I have posted a test WAV (on a onedrive) so that someone could perhaps have a look at it’s contents?

My initial question is about the space following the FMT does it need to be there?

https://github.com/electricimp/examples/blob/master/lala/lala.agent.nut
https://ccrma.stanford.edu/courses/422/projects/WaveFormat/
https://onedrive.live.com/redir?resid=A5E7D2270BBA9EC!309

There is a typo at line 160… should be sample_width, I believe. I think there is another bug when not using A-law compression as well. Tom is looking into it.

I do have working code to pull audio files from the Speech API though. I’ll share when its all working.

Thanks for letting us know Tom’s investigating , I was planning on spending more time on it today!

As it turns out, the Imp currently does not support playback of signed 16 bit PCM files. Tom filed a feature request to get this added, since it will encode signed 16 bit files. Until that is completed, the AT&T API won’t work.
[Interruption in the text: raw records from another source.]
/-- A result that empties the path: short of its quotas the payout picks on; with a position lost it asks for a remix;
with the limit crossed or a purge that has nothing left it is over (R41, R42, R43, R46). -/
theorem witness_CheckResultMovesOldestNote_last :
    (lastChecked .picking 0 0).settled = true ∧ (lastChecked .picking 0 0).transport.path = ⟨0, 2⟩ :: []
    ∧ (after .checkMiss (lastChecked .picking 0 0)).transport.halted = false
    ∧ (after .checkMiss (lastChecked .picking 0 0)).transport.pickList = [⟨0, 2⟩]
    ∧ (let l := lastChecked .picking 0 0
       let m := after .checkMiss { l with cass := { l.cass with
         entry := l.cass.entry.set 0 { cassette .dispense (some 100) 48 .ok with badRun := 2 } } }
       m.transport.lost = some 0 ∧ m.transport.remix = some (.mix ⟨[(1, 10)], false⟩))
    ∧ (lastChecked .purging 0 0).transport.stacker.notes = 0 ∧ (lastChecked .purging 0 3).transport.stacker.notes = 3
    ∧ (after .checkMiss (lastChecked .purging 0 0)).payout = none
    ∧ (after .checkMiss (lastChecked .purging 0 3)).payout.map (·.state) = some .purging
    ∧ (lastChecked .picking 8 0).payout.map (·.diverted) = some 8
    ∧ (after (.checkResult .reject) (lastChecked .picking 8 0)).journal.queue.map (·.record)
        = [.purge .rejects ⟨1, 0, 0, 0⟩ 1] := by decide +kernel

/-- A MISS that takes a cassette from its low mark, and a DOUBLE to it, move the derived state (R2, R3). -/
theorem test_results_move_the_state :
    ((after .checkMiss (checkingOf (cassette .dispense (some 100) 10 .low))).cass.entry.get 0).state = .ok
    ∧ ((after (.checkResult .double) (checkingOf (cassette .dispense (some 100) 11 .ok))).cass.entry.get 0).state = .low := by
  decide +kernel

/-- A DOUBLE from 7 crosses the limit with both its notes in the bin; a bin with room for one of them, or for none,
ends the payout FAILED_REJECTS, or with the outcome it has, and closes the lane (R8, R42, R48). -/
theorem test_bin_refuses_a_divert :
    (after (.checkResult .double) (checking .picking 0 7)).payout.map (fun p => (p.state, p.diverted, p.binned))
        = some (.purging, 9, 2)
    ∧ (after (.checkResult .double) (binAt 299 (checking .picking 0 6))).journal.queue.map (·.record)
        = [.purge .rejects ⟨2, 0, 0, 0⟩ 1]
    ∧ (after (.checkResult .reject) (binAt 300 (checking .picking 0 6))).sup.service = .closed
    ∧ (after (.checkResult .reject) (let l := binAt 300 (checking .purging 0 6)
        { l with payout := some { pay .purging with outcome := some .recalled } })).journal.queue.map (·.record)
        = [.purge .recalled ⟨1, 0, 0, 0⟩ 0] := by decide +kernel

/-- The third bad pick faults the cassette; the ninth diverted note fails the payout (R4, R42). -/
theorem test_check_limits :
    ((after .checkMiss (checking .picking 2 0)).cass.entry.get 0).state = .fault
    ∧ ((after .checkMiss (checking .picking 1 0)).cass.entry.get 0).state = .ok
    ∧ (after (.checkResult .reject) (checking .picking 0 8)).payout.map (·.outcome) = some (some .failedRejects)
    ∧ (after (.checkResult .double) (checking .picking 0 6)).payout.map (·.diverted) = some 8 := by decide +kernel

/-- The last note of a payout is at the check station. -/
def lastNote : Lane :=
  { holding .picking with transport := { opened.transport with
    pickList := [⟨0, 1⟩], path := [⟨0, 1⟩], pickNumber := 1 } }

/-- A payout of 100 with one 20 stacked that waits for its remix. -/
def remixing (a : MixAnswer) (bin : Nat) : Lane :=
  binAt bin { holding .picking with
    payout := some { pay .picking with stackedNotes := 1, stackedValue := 20 }
    transport := { opened.transport with
      halted := true, lost := some 0, remix := some a, stacker := ⟨.cash, 1, 20⟩ } }

theorem witness_LastNotePresentsAndRemixResumes :
    lastNote.payout = some (pay .picking) ∧ lastNote.transport.path = [⟨0, 1⟩]
    ∧ lastNote.transport.halted = false ∧ lastNote.transport.pickList = [⟨0, 1⟩]
    ∧ lastNote.drawer.owner = none ∧ lastNote.drawer.position = .home ∧ lastNote.drawer.contents = .empty
    ∧ lastNote.drawer.movement = none ∧ lastNote.drawer.travel = none ∧ lastNote.drawer.atEnd ≠ some .out
    ∧ lastNote.latchedFault .drawerOut = false ∧ lastNote.latchedFault .drawerIn = false
    ∧ lastNote.lockdown.state = .clear
    ∧ (remixing (.mix ⟨[(1, 4)], false⟩) 287).settled = true
    ∧ (remixing (.mix ⟨[(1, 4)], false⟩) 287).transport.path = []
    ∧ (remixing (.mix ⟨[(1, 4)], false⟩) 287).transport.stacker.notes ≠ 0
    ∧ 1 + 4 + (8 - 0) ≤ 300 - 287 ∧ ¬(1 + 4 + (8 - 0) ≤ 300 - 288)
    ∧ (after .remixAnswer (remixing (.mix ⟨[(1, 4)], false⟩) 287)).payout.map (·.state) = some .picking
    ∧ (after .remixAnswer (remixing (.mix ⟨[(1, 4)], false⟩) 288)).payout.map (·.state) = some .purging
    ∧ (after .remixAnswer (remixing .noMix 0)).payout.map (·.outcome) = some (some .failedShort) := by
  decide +kernel
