-- ==== Sys2Proof/Config.lean ====
section
/-! DEFINITION. The constants of CORE: the parameters DS states (R9) and those of the spec's rendering (R10).
The spec leaves no parameter open (R11), so this file declares no free value. -/

namespace Sys2Proof.Config

/-- `2^MANT_BITS`: every mantissa is below it (R9, R25). -/
abbrev mantLimit : Nat := 2 ^ 96

/-- `SCALE_MAX`, the largest legal scale (R9, R25). -/
abbrev scaleMax : Nat := 28

/-- `NREG`, the number of limb registers (R10). -/
abbrev nreg : Nat := 32

/-- `REDUCE_MAX_POW`: one reduction step divides by at most `10^9` (R9). -/
abbrev reduceMaxPow : Nat := 9

/-- `SEARCH_MAX_POW`: the scale search returns a power of at most `10^19` (R9). -/
abbrev searchMaxPow : Nat := 19

/-- `PARSE_TIE_WINDOW`: digits scanned after a `5` to decide an exact half (R9). -/
abbrev parseTieWindow : Nat := 20

/-- `PARSE_LEN_MAX`: the largest digit count of one `DPARSE` (R10). -/
abbrev parseLenMax : Nat := 32767

/-- `MAX_PRECISION`: the number of decimal digits of `2^96 - 1` (R10). -/
abbrev maxPrecision : Nat := 29

/-- The index of the last limb of the 6-limb magnitude window (R29, R126). -/
abbrev hiMax : Nat := 5

/-- `LOG10_2_NUM`, the numerator of the approximation 77/256 of log10(2) (R9). -/
abbrev log10TwoNum : Nat := 77

/-- `LOG10_2_DEN`, its denominator (R9). -/
abbrev log10TwoDen : Nat := 256

end Sys2Proof.Config
end

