/-- Settles O35: both are the count of a group, of one limb or of two. -/
theorem leadingZeroResults : Obligations.LeadingZeroResults := by
  intro rd ra s
  refine ⟨?lzc32, fun h => ?lzc64⟩
  case lzc32 =>
    rw [← State.group_one, ne_eq, ← group_one_eq_zero_iff]
    exact ⟨_, exec_lzc32 rd ra s, lzcGroup_bounds (n := 1) ra s rd.isLt (by decide)⟩
  case lzc64 => exact ⟨_, exec_lzc64_of_legal h s, lzcGroup_bounds ra s rd.isLt le_rfl⟩

/-- Settles O36: where the scan is legal the count is too, whatever register it writes. -/
theorem countIsWidthLessScan : Obligations.CountIsWidthLessScan := by
  intro rd rd' ra s
  refine ⟨fun hx => ?w32, fun h hx => ?w64⟩
  case w32 =>
    obtain ⟨t, hnext, hresults⟩ := msbGroup_lzcGroup (n := 1) ra rd.isLt rd'.isLt (by decide)
      ((group_one_eq_zero_iff s ra).not.2 hx)
    rw [← State.group_one]
    exact ⟨t, _, (exec_msb32 rd ra s).trans hnext, exec_lzc32 rd' ra s, hresults⟩
  case w64 =>
    have hcount : (Instr.lzc64 rd' ra).wellFormed = true := wellFormed_lzc64_iff.2 (wellFormed_msb64_iff.1 h)
    obtain ⟨t, hnext, hresults⟩ := msbGroup_lzcGroup (n := 2) ra rd.isLt rd'.isLt le_rfl hx
    exact ⟨t, _, (exec_msb64_of_legal h s).trans hnext, exec_lzc64_of_legal hcount s, hresults⟩

/-- Settles O37: the destination reads back the shifted value, which a count of 128 or more makes 0. -/
theorem shiftResult : Obligations.ShiftResult := by
  intro rd ra rb s h
  have hrd : (rd : Nat) + 4 ≤ 32 := fits_of_wellFormed h (g := ⟨rd, 4⟩) (by simp [Instr.dests])
  have hread : (s.setGroup rd 4 (shiftLeft128 (s.group ra 4) (s.limb rb).toNat)).completeOk.group rd 4 =
      shiftLeft128 (s.group ra 4) (s.limb rb).toNat := by
    rw [State.completeOk_eq, State.complete_group, State.group_setGroup _ _ _ _ hrd]
    rw [shiftLeft128_eq]
    exact Nat.mod_lt _ (Nat.two_pow_pos 128)
  refine ⟨_, exec_shl128_of_legal h s, ?value, fun hfar => ?far, endsOk_one_group_only s rd 4 _ hrd⟩
  case value => rw [hread, shiftLeft128_eq]
  case far => rw [hread, shiftLeft128, if_pos hfar]

end Sys2Proof.Proofs
end

section
/-! Rounding in steps: dividing by one power of ten after another, with the discarded remainders collected in a sticky
bit, rounds as dividing once by their product does (R130). -/

namespace Sys2Proof.Proofs

open Sys2Proof.Machine

/-- For an even last divisor `d`, the rounding decision of the last step and the sticky bit of all before it is that
of the whole division by `e * d` (R130). -/
theorem roundsUp_of_sticky (num : Nat) {e d : Nat} (he : 0 < e) (hd : 2 ∣ d) :
    roundsUp (num / e / d) (num / e % d) d (decide (num % e ≠ 0)) =
      roundsUp (num / (e * d)) (num % (e * d)) (e * d) false := by
  obtain ⟨half, rfl⟩ := hd
  have hrem : num % (e * (2 * half)) = num % e + e * (num / e % (2 * half)) := Nat.mod_mul
  have hlow : num % e < e := Nat.mod_lt num he
  rw [Bool.eq_iff_iff, roundsUp_iff, roundsUp_iff, Nat.div_div_eq_div_mul, hrem, Nat.mul_left_comm e 2 half]
  generalize num / (e * (2 * half)) = q
  generalize num / e % (2 * half) = r
  simp only [decide_eq_true_eq, Bool.false_eq_true, or_false]
  rcases Nat.lt_trichotomy r half with hlt | rfl | hgt
  · have : e * (r + 1) ≤ e * half := Nat.mul_le_mul_left e hlt
    rw [Nat.mul_succ] at this
    omega
  · omega
  · have : e * (half + 1) ≤ e * r := Nat.mul_le_mul_left e hgt
    rw [Nat.mul_succ] at this
    omega
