-- ==== Sys2Proof/Decode.lean ====
section
/-! DEFINITION. The bytes of a command message: decoding (R193) and encoding (08, "Command layouts"). The rows of
spec/opcode_table.json give no bits, so `decodeTableWord` reads no command from a word. -/

namespace Sys2Proof

open Machine (halfOf halfBytes withSum)

/-- The commands that take no argument byte. -/
def decode0 (p : Port) (tag code : Byte) : Option Instr :=
  if code = 0x01 then some (.attach p tag)
  else if code = 0x02 then some (.detach p tag)
  else if code = 0x04 then some (.readHall p tag)
  else if code = 0x05 then some (.readClock p tag)
  else none

/-- The commands that take one argument byte. -/
def decode1 (p : Port) (tag code a : Byte) : Option Instr :=
  if code = 0x11 then some (.readWall p tag a)
  else if code = 0x12 then some (.readRoom p tag a)
  else if code = 0x14 then some (.readProfile p tag a)
  else if code = 0x21 then some (.trunkRestart p tag a)
  else if code = 0x22 then some (.trunkTest p tag a)
  else if code = 0x23 then some (.snapshot p tag a)
  else if code = 0x24 then some (.readTrunk p tag a)
  else if code = 0x26 then some (.readSeat p tag a)
  else if code = 0x31 then some (.close p tag a)
  else if code = 0x32 then some (.deny p tag a)
  else if code = 0x33 then some (.enqueue p tag a)
  else if code = 0x34 then some (.clear p tag a)
  else if code = 0x35 then some (.priorityCancel p tag a)
  else if code = 0x41 then some (.releaseBooth p tag a)
  else if code = 0x43 then some (.readBooth p tag a)
  else if code = 0x52 then some (.leaveTap p tag a)
  else if code = 0x53 then some (.readTap p tag a)
  else none

/-- The commands that take two argument bytes. Seat 0 of GRANT means NEXT (R196). -/
def decode2 (p : Port) (tag code a b : Byte) : Option Instr :=
  if code = 0x10 then some (.setWall p tag a b)
  else if code = 0x20 then some (.trunkPower p tag a b)
  else if code = 0x30 then (if a = 0 then some (.grantNext p tag b) else some (.grant p tag a b))
  else if code = 0x42 then some (.setRelay p tag a b)
  else none

/-- The commands that take three argument bytes. -/
def decode3 (p : Port) (tag code a b c : Byte) : Option Instr :=
  if code = 0x25 then some (.setSeat p tag a b c)
  else if code = 0x40 then some (.assignBooth p tag a b c)
  else if code = 0x50 then some (.setPaGain p tag a (halfOf b c))
  else if code = 0x51 then some (.joinTap p tag a b c)
  else none

/-- The command of a code and its argument bytes; none for an unknown code or a wrong count (R193). -/
def decodeArgs (p : Port) (tag code : Byte) : List Byte → Option Instr
  | [] => decode0 p tag code
  | [a] => decode1 p tag code a
  | [a, b] => decode2 p tag code a b
  | [a, b, c] => decode3 p tag code a b c
  | [a, b, c, d] => if code = 0x36 then some (.readFloor p tag a b c d) else none
  | [a, b, c, d, e, f] => if code = 0x03 then some (.setHall p tag (halfOf a b) (halfOf c d) (halfOf e f)) else none
  | [a, b, c, d, e, f, g, h, i] =>
    if code = 0x13 then some (.setProfile p tag a b c (halfOf d e) (halfOf f g) (halfOf h i)) else none
  | _ => none

/-- The command that a message of port `p` carries: code, tag, arguments and the sum byte (R193). -/
def decodeCommand (p : Port) : List Byte → Option Instr
  | code :: tag :: rest => decodeArgs p tag code rest.dropLast
  | _ => none

/-- The code, tag and arguments of a command as a room controller sends them; none for an event. -/
def commandBody : Instr → Option (List Byte)
  | .attach _ tag => some [0x01, tag]
  | .detach _ tag => some [0x02, tag]
  | .setHall _ tag a b c => some (0x03 :: tag :: (halfBytes a ++ halfBytes b ++ halfBytes c))
  | .readHall _ tag => some [0x04, tag]
  | .readClock _ tag => some [0x05, tag]
  | .setWall _ tag a b => some [0x10, tag, a, b]
  | .readWall _ tag a => some [0x11, tag, a]
  | .readRoom _ tag a => some [0x12, tag, a]
  | .setProfile _ tag a b c d e f => some (0x13 :: tag :: a :: b :: c :: (halfBytes d ++ halfBytes e ++ halfBytes f))
  | .readProfile _ tag a => some [0x14, tag, a]
  | .trunkPower _ tag a b => some [0x20, tag, a, b]
  | .trunkRestart _ tag a => some [0x21, tag, a]
  | .trunkTest _ tag a => some [0x22, tag, a]
  | .snapshot _ tag a => some [0x23, tag, a]
  | .readTrunk _ tag a => some [0x24, tag, a]
  | .setSeat _ tag a b c => some [0x25, tag, a, b, c]
  | .readSeat _ tag a => some [0x26, tag, a]
  | .grant _ tag a b => some [0x30, tag, a, b]
  | .grantNext _ tag b => some [0x30, tag, 0, b]
  | .close _ tag a => some [0x31, tag, a]
  | .deny _ tag a => some [0x32, tag, a]
  | .enqueue _ tag a => some [0x33, tag, a]
  | .clear _ tag a => some [0x34, tag, a]
  | .priorityCancel _ tag a => some [0x35, tag, a]
  | .readFloor _ tag a b c d => some [0x36, tag, a, b, c, d]
  | .assignBooth _ tag a b c => some [0x40, tag, a, b, c]
  | .releaseBooth _ tag a => some [0x41, tag, a]
  | .setRelay _ tag a b => some [0x42, tag, a, b]
  | .readBooth _ tag a => some [0x43, tag, a]
  | .setPaGain _ tag a g => some (0x50 :: tag :: a :: halfBytes g)
  | .joinTap _ tag a b c => some [0x51, tag, a, b, c]
  | .leaveTap _ tag a => some [0x52, tag, a]
  | .readTap _ tag a => some [0x53, tag, a]
  | .powerOnReset _ | .frameEvent _ _ _ | .debounceEnd _ | .consentExpiry _ | .warmingExpiry _ | .holdExpiry _
  | .deadlineExpiry _ | .releaseEnd _ | .readyReport _ | .commit _ | .uplinkFrame _ _ | .missingFrame _
  | .messageArrival _ | .portReset _ | .messageSent _ | .startBit _ _ | .characterComplete _ _
  | .lineHighInLowWait _ | .breakWaitEnd _ => none

/-- The bytes of a command message, the sum byte included (08, "Envelopes"). -/
def encodeCommand (i : Instr) : Option (List Byte) :=
  (commandBody i).map withSum

/-- The port that issues a command; none for an event. -/
def commandPort : Instr → Option Port
  | .attach p _ | .detach p _ | .setHall p _ _ _ _ | .readHall p _ | .readClock p _ | .setWall p _ _ _
  | .readWall p _ _ | .readRoom p _ _ | .setProfile p _ _ _ _ _ _ _ | .readProfile p _ _ | .trunkPower p _ _ _
  | .trunkRestart p _ _ | .trunkTest p _ _ | .snapshot p _ _ | .readTrunk p _ _ | .setSeat p _ _ _ _
  | .readSeat p _ _ | .grant p _ _ _ | .grantNext p _ _ | .close p _ _ | .deny p _ _ | .enqueue p _ _
  | .clear p _ _ | .priorityCancel p _ _ | .readFloor p _ _ _ _ _ | .assignBooth p _ _ _ _ | .releaseBooth p _ _
  | .setRelay p _ _ _ | .readBooth p _ _ | .setPaGain p _ _ _ | .joinTap p _ _ _ _ | .leaveTap p _ _
  | .readTap p _ _ => some p
  | .powerOnReset _ | .frameEvent _ _ _ | .debounceEnd _ | .consentExpiry _ | .warmingExpiry _ | .holdExpiry _
  | .deadlineExpiry _ | .releaseEnd _ | .readyReport _ | .commit _ | .uplinkFrame _ _ | .missingFrame _
  | .messageArrival _ | .portReset _ | .messageSent _ | .startBit _ _ | .characterComplete _ _
  | .lineHighInLowWait _ | .breakWaitEnd _ => none

/-- No row of the table gives bits, so no word spells a command. -/
def decodeTableWord (_nbits _w : Nat) : Option Instr :=
  none

end Sys2Proof
end

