/-- The four counters of a trunk (R32, R47). -/
structure Counters where
  lockedFrames : Nat
  erroredFrames : Nat
  bitErrors : Nat
  syncLosses : Nat
  deriving DecidableEq, Repr

/-- An event held in an intake queue (R56). -/
structure HeldEvent where
  seat : SeatId
  kind : EventKind
  toggle : Bool
  deriving DecidableEq, Repr

/-- A trunk interface (R32). Stage k of the generator and of the predictor is bit k - 1. `audio` is the channel
audio of the frame period, absent where R141 makes the sources silent. -/
structure Trunk where
  power : Power
  warmDeadline : Option Clock
  supervision : Option Supervision
  generator : BitVec 15
  predictor : BitVec 15
  confirmCount : Nat
  blockPos : Nat
  blockErrors : Nat
  linkUp : Bool
  holdDeadline : Option Clock
  testPending : Bool
  live : Counters
  snap : Counters
  snapTime : Clock
  channels : Tab 16 (Option SeatId)
  intake : List HeldEvent
  holding : Bool
  acks : Tab 40 (Option Bool)
  refusals : Tab 40 Bool
  audio : Option (Tab 16 Audio)
  deriving DecidableEq, Repr

/-- A seat record (R58); an unknown toggle is `none`. -/
structure Seat where
  online : Bool
  enabled : Bool
  chair : Bool
  lastToggle : Option Bool
  deriving DecidableEq, Repr

/-- The indicator of a position (R52). -/
inductive Indicator where
  | idle
  | requested
  | speaking
  | suspended
  deriving DecidableEq, Repr

/-- The seat fields of one position in a downlink frame (R52). -/
structure SeatFields where
  online : Bool
  indicator : Indicator
  channel : Option Channel
  refusal : Bool
  ack : Option Bool
  deriving DecidableEq, Repr

/-! ### Floor controller (03, 04) -/

/-- The state of a speaker entry (R65). -/
inductive SpeakerState where
  | opened
  | suspended
  deriving DecidableEq, Repr

/-- A speaker entry (R65) with the speaker state that the mix engine keeps for it, the level L and the gain g
(R140, R147). -/
structure Speaker where
  seat : SeatId
  grantTime : Clock
  state : SpeakerState
  chairAtGrant : Bool
  byPriority : Bool
  deadline : Option Clock
  remaining : Option Nat
  level : Nat
  gain : Nat
  deriving DecidableEq, Repr

/-- A request entry (R67). -/
structure Request where
  seat : SeatId
  stamp : Clock
  returned : Bool
  deriving DecidableEq, Repr

/-- A priority holder (R97). -/
structure Holder where
  seat : SeatId
  pressTime : Clock
  deriving DecidableEq, Repr

/-- A floor record (R64). -/
structure Floor where
  speakers : List Speaker
  queue : List Request
  holders : List Holder
  deriving DecidableEq, Repr

/-! ### Booth allocator (05) -/

/-- Why a booth stands by (R114). -/
inductive StandbyReason where
  | duplicateLanguage
  | noSlot
  deriving DecidableEq, Repr

/-- The allocation of a booth (R114). -/
inductive Allocation where
  | unassigned
  | standby (reason : StandbyReason)
  | onAir (slot : Slot)
  deriving DecidableEq, Repr

/-- A booth record (R114); a source of `none` is FLOOR. -/
structure Booth where
  assignment : Option Segment
  language : Option Byte
  preferred : Option Slot
  source : Option BoothId
  live : Bool
  allocation : Allocation
  deriving DecidableEq, Repr

/-- A slot map of a room (R121). -/
abbrev SlotMap := Tab 6 (Option BoothId)

/-! ### Mix engine (06) -/

/-- The phase of a fade (R157). -/
inductive FadePhase where
  | full
  | falling
  | silent
  | rising
  deriving DecidableEq, Repr

/-- A release entry (R148). `fresh` says that no frame has been computed since the entry was made; an entry ends at a
frame (R150; log entry 6). -/
structure Release where
  seat : SeatId
  gain : Nat
  stamp : Clock
  fresh : Bool
  deriving DecidableEq, Repr

/-- What the mix engine holds for a room (R140). -/
structure MixRoom where
  fade : Nat
  phase : FadePhase
  clip : Bool
  release : List Release
  deriving DecidableEq, Repr

/-- The source of a tap (R166). -/
inductive TapSource where
  | floor
  | slot (s : Slot)
  | boothOut (b : BoothId)
  | boothFeed (b : BoothId)
  deriving DecidableEq, Repr

/-- A joined tap (R166). -/
structure Tap where
  source : TapSource
  owner : Segment
  deriving DecidableEq, Repr

/-- The signals of a room in one frame: the floor mix (R154) and the six slot signals (R161). -/
structure RoomSignals where
  floorMix : Audio
  slots : Tab 6 Audio
  deriving DecidableEq, Repr

/-- A downlink frame (R36). -/
structure Downlink where
  word : BitVec 16
  fields : Tab 40 SeatFields
  signals : RoomSignals
  deriving DecidableEq, Repr

/-! ### Port controllers (07) and messages (08) -/

/-- The reply codes (08, "Reply codes"). -/
inductive ReplyCode where
  | done
  | adjusted
  | pending
  | badArgument
  | notAttached
  | notSegment
  | notLead
  | notAdjacent
  | peerAbsent
  | busyRepartition
  | noSuch
  | seatBusy
  | floorFull
  | priorityActive
  | queueFull
  | poolFull
  | wrongMode
  | boothTaken
  | notSameRoom
  | relayLoop
  | relayDepth
  | tapTaken
  | trunkNotLive
  | notOwner
  deriving DecidableEq, Repr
There is another API called ReadSpeaker that will output A-Law compressed files, and those will work. The AT&T API is pretty sweet, so hopefully that feature is soon added. :slight_smile:

The other way to do it is to use the agent to change the PCM files from signed to unsigned…

How about using a webservice to convert the soundfile for you? google suggested https://cloudconvert.org/

I tried ReadSpeaker, which works fine, but you get a VERY limited demo account. I had a Lala board set up to tell say random things to me, but no more credits! I guess I’ll look into conversion.

Or how about hosting an instance of espeak or other open-source TTS ?

http://www.babelfish.org/tts-free.htm

I did some work with Cloud Convert, which might actually have some interesting uses for the Imp. You can convert wav to wav, but I don’t seen any options about changing the data from signed to unsigned.

It might be worth hosting one of those… we are still working on the Pix API though. :slight_smile: